In this exercise, set down every entry that follows exactly as it appears.

> [Listed entries]
Segment Open
-- ==== Sys2Proof/Laws/Quiet.lean ====
section
/-! SUPPORT. When nothing, or one thing, follows an event: the lemmas that a statement about a whole next state cites. -/

namespace Sys2Proof.Machine

/-! ## One step of what follows -/

theorem followTo_one {hold : Bool} {s t : State} (h : followStep hold s = some t) : followTo hold 1 s = some t :=
  followTo_succ h rfl

theorem followStep_of_feed {hold : Bool} {s t : State} (h : feedEnds s = some t) : followStep hold s = some t := by
  simp [followStep, h]

theorem followStep_of_builder {hold : Bool} {s t : State} (h0 : feedEnds s = none) (h : builderStep s = some t) :
    followStep hold s = some t := by simp [followStep, h0, h]

theorem followStep_of_run {s t : State} (h0 : feedEnds s = none) (h1 : builderStep s = none)
    (h : runStep s = some t) : followStep false s = some t := by simp [followStep, h0, h1, h]

theorem followStep_of_offer {hold : Bool} {s t : State} (h0 : feedEnds s = none) (h1 : builderStep s = none)
    (h2 : runStep s = none) (h : offerStep s = some t) : followStep hold s = some t := by
  simp [followStep, h0, h1, h2, h]

theorem followStep_of_request {hold : Bool} {s t : State} (h0 : feedEnds s = none) (h1 : builderStep s = none)
    (h2 : runStep s = none) (h3 : offerStep s = none) (h : requestStep s = some t) : followStep hold s = some t := by
  simp [followStep, h0, h1, h2, h3, h]

/-- A pass start that is ready and held: nothing of Run Control follows. -/
theorem followStep_held {s : State} (h : passStartReady s = true) (h0 : feedEnds s = none)
    (h1 : builderStep s = none) (h2 : offerStep s = none) (h3 : requestStep s = none) : followStep true s = none := by
  simp [followStep, h, h0, h1, h2, h3]

/-! ## A block that does nothing -/

theorem feedEnds_none {s : State} : feedEnds s = none ↔ ∀ f, s.forms.feed = some f → f.remaining ≠ 0 := by
  unfold feedEnds
  cases h : s.forms.feed with
  | none => simp
  | some f => by_cases h0 : f.remaining = 0 <;> simp [h0]

theorem noFeed_of {s t : State} (h : NoFeedEnds s) (e : t.forms.feed = s.forms.feed) : feedEnds t = none := by
  rw [feedEnds_none, e, ← feedEnds_none]
  exact h

theorem builderStep_end {s : State} (h : s.queue.entries[s.queue.cursor]? = none) : builderStep s = none := by
  simp [builderStep, h]

theorem offerStep_nil {s : State} (h : s.intake.laneQ = []) : offerStep s = none := by simp [offerStep, h]

theorem discardOpenTail_none {s : State} (h : openTail s.queue = none) : discardOpenTail s = s := by
  simp [discardOpenTail, h]

theorem needsPaper_none {s : State} (h : s.run.inHand = none) : needsPaper s = false := by simp [needsPaper, h]

theorem requestStep_none {s : State} (h1 : needsPaper s = false) (h2 : s.forms.paperRequest = false) :
    requestStep s = none := by
  simp [requestStep, h1, h2]

theorem runStep_none_of_rest {s : State} (h1 : s.run.inHand = none)
    (h2 : s.run.executor = .homing ∨ s.run.executor = .halted ∨ s.run.executor = .faultStop) : runStep s = none := by
  rcases h2 with h | h | h <;> simp [runStep, h1, takeUpStep, h]

theorem rest_quiet {s : State} (h : RunAtRest s) : runStep s = none ∧ requestStep s = none :=
  ⟨runStep_none_of_rest h.1 h.2.2, requestStep_none (needsPaper_none h.1) h.2.1⟩

theorem rest_of {s t : State} (h : RunAtRest s) (e1 : t.run.inHand = s.run.inHand)
    (e2 : t.run.executor = s.run.executor) (e3 : t.forms.paperRequest = s.forms.paperRequest) : RunAtRest t :=
  ⟨e1.trans h.1, e3.trans h.2.1, by rw [e2]; exact h.2.2⟩

/-! ## Settled states -/

theorem settled_of {s : State} (h0 : feedEnds s = none) (h1 : builderStep s = none) (h2 : offerStep s = none)
    (h3 : runStep s = none) (h4 : requestStep s = none) : Settled s := by
  simp [Settled, followStep, h0, h1, h2, h3, h4]

/-- Run Control at rest, no feed at its end, the builder stopped and no frame waiting: nothing follows. -/
theorem settled_rest {s t : State} (h : RunAtRest s) (hf : NoFeedEnds s) (e0 : t.forms.feed = s.forms.feed)
    (e1 : t.run.inHand = s.run.inHand) (e2 : t.run.executor = s.run.executor)
    (e3 : t.forms.paperRequest = s.forms.paperRequest) (hb : builderStep t = none) (hl : t.intake.laneQ = []) :
    Settled t :=
  settled_of (noFeed_of hf e0) hb (offerStep_nil hl) (rest_quiet (rest_of h e1 e2 e3)).1
    (rest_quiet (rest_of h e1 e2 e3)).2

/-- With an empty queue, nothing in hand, no frame waiting and no paper request, only a feed at its end could follow. -/
theorem settled_noWork {t : State} (h1 : t.queue.entries = []) (h2 : t.intake.laneQ = []) (h3 : t.run.inHand = none)
    (h4 : t.forms.paperRequest = false) (h5 : feedEnds t = none) : Settled t := by
  refine settled_of h5 (builderStep_end (by simp [h1])) (offerStep_nil h2) ?_ (requestStep_none (needsPaper_none h3) h4)
  have hf : frontIndex t.queue = none := by simp [frontIndex, h1]
  simp [runStep, h3, takeUpStep, hf]

/-- An entry in hand that does not go on by itself and needs no paper: nothing follows when no frame waits, the builder has
stopped and no feed is at its end. -/
theorem settled_inHand {t : State} {x : InHand} (h1 : t.run.inHand = some x) (h2 : carryOut x t = none)
    (h3 : needsPaper t = false) (h4 : t.forms.paperRequest = false ∨ t.forms.paper ≠ .atTear) (h5 : feedEnds t = none)
    (h6 : builderStep t = none) (h7 : t.intake.laneQ = []) : Settled t := by
  refine settled_of h5 h6 (offerStep_nil h7) ?_ ?_
  · simp [runStep, h1, h2]
  · rcases h4 with h | h <;> simp [requestStep, h3, h]

/-! ## Commands that join the lane Q order -/

theorem sendQ_join {r : QRecord} {s : State} (h1 : r.payloadSize ≤ 1024) (h2 : r.frameSize ≤ s.intake.freeSpace) :
    sendQ r s = joinLaneQ r s := by
  unfold sendQ
  rw [if_neg]
  omega

theorem dropInHand_none {s : State} (h : s.run.inHand = none) : dropInHand s = s := by simp [dropInHand, h]

theorem dropInHand_active {s : State} {x : InHand} (h : s.run.inHand = some x) (hx : x.isActive = true) :
    dropInHand s = s := by
  simp [dropInHand, h, hx]

end Sys2Proof.Machine
end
Segment Closed
> [Exercise answer]
-- ==== Sys2Proof/Laws/Quiet.lean ====
section
/-! SUPPORT. When nothing, or one thing, follows an event: the lemmas that a statement about a whole next state cites. -/

namespace Sys2Proof.Machine

/-! ## One step of what follows -/

theorem followTo_one {hold : Bool} {s t : State} (h : followStep hold s = some t) : followTo hold 1 s = some t :=
  followTo_succ h rfl

theorem followStep_of_feed {hold : Bool} {s t : State} (h : feedEnds s = some t) : followStep hold s = some t := by
  simp [followStep, h]

theorem followStep_of_builder {hold : Bool} {s t : State} (h0 : feedEnds s = none) (h : builderStep s = some t) :
    followStep hold s = some t := by simp [followStep, h0, h]

theorem followStep_of_run {s t : State} (h0 : feedEnds s = none) (h1 : builderStep s = none)
    (h : runStep s = some t) : followStep false s = some t := by simp [followStep, h0, h1, h]

theorem followStep_of_offer {hold : Bool} {s t : State} (h0 : feedEnds s = none) (h1 : builderStep s = none)
    (h2 : runStep s = none) (h : offerStep s = some t) : followStep hold s = some t := by
  simp [followStep, h0, h1, h2, h]

theorem followStep_of_request {hold : Bool} {s t : State} (h0 : feedEnds s = none) (h1 : builderStep s = none)
    (h2 : runStep s = none) (h3 : offerStep s = none) (h : requestStep s = some t) : followStep hold s = some t := by
  simp [followStep, h0, h1, h2, h3, h]

/-- A pass start that is ready and held: nothing of Run Control follows. -/
theorem followStep_held {s : State} (h : passStartReady s = true) (h0 : feedEnds s = none)
    (h1 : builderStep s = none) (h2 : offerStep s = none) (h3 : requestStep s = none) : followStep true s = none := by
  simp [followStep, h, h0, h1, h2, h3]

/-! ## A block that does nothing -/

theorem feedEnds_none {s : State} : feedEnds s = none ↔ ∀ f, s.forms.feed = some f → f.remaining ≠ 0 := by
  unfold feedEnds
  cases h : s.forms.feed with
  | none => simp
  | some f => by_cases h0 : f.remaining = 0 <;> simp [h0]

theorem noFeed_of {s t : State} (h : NoFeedEnds s) (e : t.forms.feed = s.forms.feed) : feedEnds t = none := by
  rw [feedEnds_none, e, ← feedEnds_none]
  exact h

theorem builderStep_end {s : State} (h : s.queue.entries[s.queue.cursor]? = none) : builderStep s = none := by
  simp [builderStep, h]

theorem offerStep_nil {s : State} (h : s.intake.laneQ = []) : offerStep s = none := by simp [offerStep, h]

theorem discardOpenTail_none {s : State} (h : openTail s.queue = none) : discardOpenTail s = s := by
  simp [discardOpenTail, h]

theorem needsPaper_none {s : State} (h : s.run.inHand = none) : needsPaper s = false := by simp [needsPaper, h]

theorem requestStep_none {s : State} (h1 : needsPaper s = false) (h2 : s.forms.paperRequest = false) :
    requestStep s = none := by
  simp [requestStep, h1, h2]

theorem runStep_none_of_rest {s : State} (h1 : s.run.inHand = none)
    (h2 : s.run.executor = .homing ∨ s.run.executor = .halted ∨ s.run.executor = .faultStop) : runStep s = none := by
  rcases h2 with h | h | h <;> simp [runStep, h1, takeUpStep, h]

theorem rest_quiet {s : State} (h : RunAtRest s) : runStep s = none ∧ requestStep s = none :=
  ⟨runStep_none_of_rest h.1 h.2.2, requestStep_none (needsPaper_none h.1) h.2.1⟩

theorem rest_of {s t : State} (h : RunAtRest s) (e1 : t.run.inHand = s.run.inHand)
    (e2 : t.run.executor = s.run.executor) (e3 : t.forms.paperRequest = s.forms.paperRequest) : RunAtRest t :=
  ⟨e1.trans h.1, e3.trans h.2.1, by rw [e2]; exact h.2.2⟩

/-! ## Settled states -/

theorem settled_of {s : State} (h0 : feedEnds s = none) (h1 : builderStep s = none) (h2 : offerStep s = none)
    (h3 : runStep s = none) (h4 : requestStep s = none) : Settled s := by
  simp [Settled, followStep, h0, h1, h2, h3, h4]

/-- Run Control at rest, no feed at its end, the builder stopped and no frame waiting: nothing follows. -/
theorem settled_rest {s t : State} (h : RunAtRest s) (hf : NoFeedEnds s) (e0 : t.forms.feed = s.forms.feed)
    (e1 : t.run.inHand = s.run.inHand) (e2 : t.run.executor = s.run.executor)
    (e3 : t.forms.paperRequest = s.forms.paperRequest) (hb : builderStep t = none) (hl : t.intake.laneQ = []) :
    Settled t :=
  settled_of (noFeed_of hf e0) hb (offerStep_nil hl) (rest_quiet (rest_of h e1 e2 e3)).1
    (rest_quiet (rest_of h e1 e2 e3)).2

/-- With an empty queue, nothing in hand, no frame waiting and no paper request, only a feed at its end could follow. -/
theorem settled_noWork {t : State} (h1 : t.queue.entries = []) (h2 : t.intake.laneQ = []) (h3 : t.run.inHand = none)
    (h4 : t.forms.paperRequest = false) (h5 : feedEnds t = none) : Settled t := by
  refine settled_of h5 (builderStep_end (by simp [h1])) (offerStep_nil h2) ?_ (requestStep_none (needsPaper_none h3) h4)
  have hf : frontIndex t.queue = none := by simp [frontIndex, h1]
  simp [runStep, h3, takeUpStep, hf]

/-- An entry in hand that does not go on by itself and needs no paper: nothing follows when no frame waits, the builder has
stopped and no feed is at its end. -/
theorem settled_inHand {t : State} {x : InHand} (h1 : t.run.inHand = some x) (h2 : carryOut x t = none)
    (h3 : needsPaper t = false) (h4 : t.forms.paperRequest = false ∨ t.forms.paper ≠ .atTear) (h5 : feedEnds t = none)
    (h6 : builderStep t = none) (h7 : t.intake.laneQ = []) : Settled t := by
  refine settled_of h5 h6 (offerStep_nil h7) ?_ ?_
  · simp [runStep, h1, h2]
  · rcases h4 with h | h <;> simp [requestStep, h3, h]

/-! ## Commands that join the lane Q order -/

theorem sendQ_join {r : QRecord} {s : State} (h1 : r.payloadSize ≤ 1024) (h2 : r.frameSize ≤ s.intake.freeSpace) :
    sendQ r s = joinLaneQ r s := by
  unfold sendQ
  rw [if_neg]
  omega

theorem dropInHand_none {s : State} (h : s.run.inHand = none) : dropInHand s = s := by simp [dropInHand, h]

theorem dropInHand_active {s : State} {x : InHand} (h : s.run.inHand = some x) (hx : x.isActive = true) :
    dropInHand s = s := by
  simp [dropInHand, h, hx]

end Sys2Proof.Machine
end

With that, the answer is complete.